◆ TASK DESCRIPTION: Wherever the word "Screen" appears in the entries, copy the whole line.

◆ AVAILABLE DATA:
-- ==== Sys2Proof/Laws/Ops.lean ====
section
/-! SUPPORT. What each shared operation and operand form can do, said once. -/

namespace Sys2Proof.Machine

/-! ### Raising or going on -/

@[simp] theorem orRaise_ok {α : Type} (a : α) (k : α → Outcome) : orRaise (.ok a) k = k a := rfl

@[simp] theorem orRaise_error {α : Type} (f : Fault) (k : α → Outcome) :
    orRaise (.error f) k = .fault f := rfl

theorem orRaise_next {α : Type} {r : Except Fault α} {k : α → Outcome} {t : State}
    (h : orRaise r k = .next t) : ∃ a, r = .ok a ∧ k a = .next t := by
  cases r with
  | ok a => exact ⟨a, rfl, h⟩
  | error f => cases h

theorem orRaise_fault {α : Type} {r : Except Fault α} {k : α → Outcome} {f : Fault}
    (h : orRaise r k = .fault f) : r = .error f ∨ ∃ a, r = .ok a ∧ k a = .fault f := by
  cases r with
  | ok a => exact .inr ⟨a, rfl, h⟩
  | error g => cases h; exact .inl rfl

/-! ### Skips -/

theorem skipIf_eq (c : Bool) (s : State) : skipIf c s = s.setPc (if c then s.pc + 2 else s.pc) := by
  cases c <;> rfl

@[simp] theorem skipIf_true (s : State) : skipIf true s = s.advance := rfl
@[simp] theorem skipIf_false (s : State) : skipIf false s = s := rfl

/-! ### `MemRead` and `MemWrite` -/

theorem memRead_inside (s : State) {a n : Nat} (h : a + n - 1 ≤ 0xFFF) :
    memRead s a n = .ok (s.mem.readBytes a n) := by
  simp [memRead, Nat.not_lt.mpr h]

theorem memRead_outside (s : State) {a n : Nat} (h : 0xFFF < a + n - 1) :
    memRead s a n = .error (.addressOutOfRange (max a 0x1000) s) := by
  simp [memRead, h]

theorem memWrite_outside (s : State) {a : Nat} {v : List Byte} (h : 0xFFF < a + v.length - 1) :
    memWrite s a v = .error (.addressOutOfRange (max a 0x1000) s) := by
  simp [memWrite, h]

theorem memWrite_font (s : State) {a : Nat} {v : List Byte} (h : a + v.length - 1 ≤ 0xFFF)
    (hf : a < 80) (hv : v ≠ []) : memWrite s a v = .error (.fontWrite a s) := by
  have hl : 0 < v.length := List.length_pos_iff.mpr hv
  have hm : meetsFont a v.length = true := by
    simp [meetsFont, fontBase, Config.fontSize]
    omega
  simp [memWrite, Nat.not_lt.mpr h, hm, fontBase]

theorem memWrite_inside (s : State) {a : Nat} {v : List Byte} (h : a + v.length - 1 ≤ 0xFFF)
    (hf : 80 ≤ a) : memWrite s a v = .ok (s.setMem (s.mem.writeBytes a v)) := by
  have hm : meetsFont a v.length = false := by
    simp [meetsFont, fontBase, Config.fontSize]
    omega
  simp [memWrite, Nat.not_lt.mpr h, hm]

/-! ### Fetch -/

theorem fetch_inside (s : State) (h : s.pc.toNat ≤ 0xFFE) :
    fetch s = .ok (wordOfBytes (s.readByte s.pc.toNat) (s.readByte (s.pc.toNat + 1))) := by
  simp [fetch, memRead_inside s (show s.pc.toNat + 2 - 1 ≤ 0xFFF by omega), State.readByte,
    Memory.readBytes]

theorem fetch_outside (s : State) (h : 0xFFE < s.pc.toNat) :
    fetch s = .error (.addressOutOfRange (max s.pc.toNat 0x1000) s) := by
  simp [fetch, memRead_outside s (show 0xFFF < s.pc.toNat + 2 - 1 by omega)]

/-! ### Call stack -/

theorem pushReturn_room (s : State) (h : s.sp.val < 16) :
    pushReturn s =
      .ok ((s.setStackEntry ⟨s.sp.val, h⟩ s.pc).setSp ⟨s.sp.val + 1, by omega⟩) := by
  simp [pushReturn, h]

theorem pushReturn_full (s : State) (h : s.sp.val = 16) : pushReturn s = .error (.stackOverflow s) := by
  simp [pushReturn, h]

theorem popReturn_entry (s : State) (h : s.sp.val ≠ 0) :
    popReturn s = .ok ((s.setPc s.stack[s.sp.val - 1]).setSp ⟨s.sp.val - 1, by omega⟩) := by
  simp only [popReturn, h, dite_false]

theorem popReturn_empty (s : State) (h : s.sp.val = 0) :
    popReturn s = .error (.stackUnderflow s) := by
  simp [popReturn, h]

/-! ### Keys -/

theorem keyOperand_key (x : Reg) (s : State) (h : (s.getV x).toNat < 16) :
    keyOperand x s = .ok ⟨(s.getV x).toNat, h⟩ := by
  simp [keyOperand, h]

theorem keyOperand_none (x : Reg) (s : State) (h : 16 ≤ (s.getV x).toNat) :
    keyOperand x s = .error (.keyIndexOutOfRange (s.getV x) s) := by
  simp [keyOperand, Nat.not_lt.mpr h]

theorem lowestKeyDown_none (s : State) :
    lowestKeyDown s = none ↔ ∀ k : Key, s.getKey k = .up := by
  simp only [lowestKeyDown, List.find?_eq_none, List.mem_finRange, forall_const, beq_iff_eq]
  refine forall_congr' fun k => ?_
  cases s.getKey k <;> simp

theorem lowestKeyDown_some {s : State} {k : Key} (hk : s.getKey k = .down)
    (hl : ∀ j : Key, j < k → s.getKey j = .up) : lowestKeyDown s = some k := by
  cases h : lowestKeyDown s with
  | none =>
    rw [lowestKeyDown_none] at h
    rw [h k] at hk
    cases hk
  | some j =>
    obtain ⟨hj, as, bs, hab, has⟩ := List.find?_eq_some_iff_append.mp h
    have hjd : s.getKey j = .down := by simpa using hj
    rcases lt_trichotomy j k with hlt | heq | hgt
    · rw [hl j hlt] at hjd
      cases hjd
    · rw [heq]
    · have hmem : k ∈ as ++ j :: bs := hab ▸ List.mem_finRange k
      have hsorted : (as ++ j :: bs).Pairwise (· < ·) := by
        rw [← hab]
        exact List.pairwise_lt_finRange 16
      rcases List.mem_append.mp hmem with hka | hkb
      · have := has k hka
        simp [hk] at this
      · rcases List.mem_cons.mp hkb with hkj | hkb
        · rw [hkj]
        · have := (List.pairwise_cons.mp (List.pairwise_append.mp hsorted).2.1).1 k hkb
          exact absurd (lt_trans this hgt) (lt_irrefl _)

/-! ### Registers in a run -/

@[simp] theorem length_registersUpTo (x : Reg) (s : State) :
    (registersUpTo x s).length = x.val + 1 := by
  simp [registersUpTo]

theorem getD_registersUpTo (x r : Reg) (s : State) (h : r.val ≤ x.val) :
    (registersUpTo x s).getD r.val 0 = s.getV r := by
  simp [registersUpTo, State.getV, Nat.lt_succ_of_le h]

@[simp] theorem loadRegisters_getV (b : List Byte) (s : State) (r : Reg) :
    (loadRegisters b s).getV r = (b[r.val]?).getD (s.getV r) := by
  simp [loadRegisters, State.getV]

/-- The quirk's advance of the index register, as one update. -/
theorem advanceIndexIfQuirk_eq (x : Reg) (s : State) :
    advanceIndexIfQuirk x s =
      s.setIndex (if s.quirks.memory then s.index + BitVec.ofNat 16 (x.val + 1) else s.index) := by
  simp only [advanceIndexIfQuirk]
  split <;> rfl

/-! ### Display -/

theorem Screen.pixel_toggle (d : Screen) (x y : Nat) (p : Fin 64) (q : Fin 32) :
    (d.toggle x y).pixel p.val q.val =
      if p.val = x % 64 ∧ q.val = y % 32 then !d.pixel p.val q.val else d.pixel p.val q.val := by
  have hp : p.val % 64 = p.val := Nat.mod_eq_of_lt p.isLt
  have hq : q.val % 32 = q.val := Nat.mod_eq_of_lt q.isLt
  simp only [Screen.pixel, Screen.toggle, hp, hq, Vector.getElem_set]
  by_cases h1 : y % 32 = q.val
  · by_cases h2 : x % 64 = p.val
    · simp [h1, h2]
    · have : p.val ≠ x % 64 := fun h => h2 h.symm
      simp [h1, h2, this]
  · have : q.val ≠ y % 32 := fun h => h1 h.symm
    simp [h1, this]

@[simp] theorem Screen.pixel_blank (x y : Nat) : Screen.blank.pixel x y = false := by
  simp [Screen.blank, Screen.pixel]

theorem Screen.pixel_mod (d : Screen) (x y : Nat) : d.pixel (x % 64) (y % 32) = d.pixel x y := by
  simp [Screen.pixel]

end Sys2Proof.Machine
end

◆ ANSWER SPACE:
theorem Screen.pixel_toggle (d : Screen) (x y : Nat) (p : Fin 64) (q : Fin 32) :
  simp only [Screen.pixel, Screen.toggle, hp, hq, Vector.getElem_set]
@[simp] theorem Screen.pixel_blank (x y : Nat) : Screen.blank.pixel x y = false := by
  simp [Screen.blank, Screen.pixel]
theorem Screen.pixel_mod (d : Screen) (x y : Nat) : d.pixel (x % 64) (y % 32) = d.pixel x y := by
  simp [Screen.pixel]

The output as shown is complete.